François Maurice Adrien Marie Mitterrand
né le 26 octobre 1916 à Jarnac (Charente)
mort le 8 janvier 1996 à Paris
Au-delà de l'homme politique souvent controversé, je voudrais aborder un aspect méconnu de l'ancien président de la République française, François Mitterrand, qui se prétendait agnostique (bien qu'ayant eu une éducation et une scolarité chrétiennes), à savoir son côté mystique et spirituel.
En effet, ce "thanathophile", fasciné par la mort, par les pierres tombales, les monuments funéraires et les cimetières, par l'au-delà, par la vie après la mort, aimait la compagnie des prêtres et des religieux, était attiré par le "tellurisme" d'endroits sacrés ou empreints de spiritualité (Vézelay, Cathédrale de Chartres, Taizé...), ou symboliques (Roche de Solutré...).

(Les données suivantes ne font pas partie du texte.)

/-! scanBegin -/

@[simp] theorem scanBegin_busy (s : State) : (scanBegin s).busy = true := rfl
@[simp] theorem scanBegin_v (s : State) : (scanBegin s).v = s.v := rfl
@[simp] theorem scanBegin_w (s : State) : (scanBegin s).w = s.w := rfl
@[simp] theorem scanBegin_rc (s : State) : (scanBegin s).rc = s.rc := rfl
@[simp] theorem scanBegin_sess (s : State) : (scanBegin s).sess = s.sess := rfl
@[simp] theorem scanBegin_cancel (s : State) : (scanBegin s).cancel = s.cancel := rfl
@[simp] theorem scanBegin_addr (s : State) : (scanBegin s).addr = s.addr := rfl
@[simp] theorem scanBegin_mode (s : State) : (scanBegin s).mode = s.mode := rfl
@[simp] theorem scanBegin_tmo (s : State) : (scanBegin s).tmo = s.tmo := rfl
@[simp] theorem scanBegin_scantmo (s : State) : (scanBegin s).scantmo = s.scantmo := rfl
@[simp] theorem scanBegin_hdr (s : State) : (scanBegin s).hdr = s.hdr := rfl
@[simp] theorem scanBegin_ilen (s : State) : (scanBegin s).ilen = s.ilen := rfl
@[simp] theorem scanBegin_arg (s : State) : (scanBegin s).arg = s.arg := rfl
@[simp] theorem scanBegin_res (s : State) : (scanBegin s).res = s.res := rfl
@[simp] theorem scanBegin_olen (s : State) : (scanBegin s).olen = s.olen := rfl
@[simp] theorem scanBegin_rhdr (s : State) : (scanBegin s).rhdr = s.rhdr := rfl
@[simp] theorem scanBegin_raddr (s : State) : (scanBegin s).raddr = s.raddr := rfl
@[simp] theorem scanBegin_ecnt (s : State) : (scanBegin s).ecnt = s.ecnt := rfl
@[simp] theorem scanBegin_evcnt (s : State) : (scanBegin s).evcnt = s.evcnt := rfl
@[simp] theorem scanBegin_evkind (s : State) : (scanBegin s).evkind = s.evkind := rfl
@[simp] theorem scanBegin_saddr (s : State) : (scanBegin s).saddr = s.saddr := rfl
@[simp] theorem scanBegin_smode (s : State) : (scanBegin s).smode = s.smode := rfl
@[simp] theorem scanBegin_stmo (s : State) : (scanBegin s).stmo = s.scantmo := rfl
@[simp] theorem scanBegin_devn (s : State) : (scanBegin s).devn = 0#10 := rfl
@[simp] theorem scanBegin_devsel (s : State) : (scanBegin s).devsel = s.devsel := rfl
@[simp] theorem scanBegin_scanpos (s : State) : (scanBegin s).scanpos = 0#10 := rfl
@[simp] theorem scanBegin_saveAddr (s : State) : (scanBegin s).saveAddr = s.saddr := rfl
@[simp] theorem scanBegin_saveMode (s : State) : (scanBegin s).saveMode = s.smode := rfl
@[simp] theorem scanBegin_saveTmo (s : State) : (scanBegin s).saveTmo = s.stmo := rfl
@[simp] theorem scanBegin_ibuf (s : State) : (scanBegin s).ibuf = s.ibuf := rfl
@[simp] theorem scanBegin_obuf (s : State) : (scanBegin s).obuf = s.obuf := rfl
@[simp] theorem scanBegin_evt (s : State) : (scanBegin s).evt = s.evt := rfl
@[simp] theorem scanBegin_devtab (s : State) : (scanBegin s).devtab = [] := rfl
@[simp] theorem scanBegin_ser (s : State) : (scanBegin s).ser = s.ser := rfl
@[simp] theorem scanBegin_host (s : State) : (scanBegin s).host = s.host := rfl
@[simp] theorem scanBegin_rdata (s : State) : (scanBegin s).rdata = s.rdata := rfl
@[simp] theorem scanBegin_draws (s : State) : (scanBegin s).draws = s.draws := rfl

François Mitterrand était aussi intellectuel et spirituel que terrestre, en ce sens qu'il était subjugué par les éléments de la nature, par SA terre charentaise, par LA terre et sa beauté surnaturelle, puissante, relaxante, ressourçante et inspirante : il était en osmose avec la Divine Création de notre Père Céleste, vers qui il est retourné.
Patrick, l'auteur du blog
Documentaire "François Mitterrand, à bout portant - 1993-1996"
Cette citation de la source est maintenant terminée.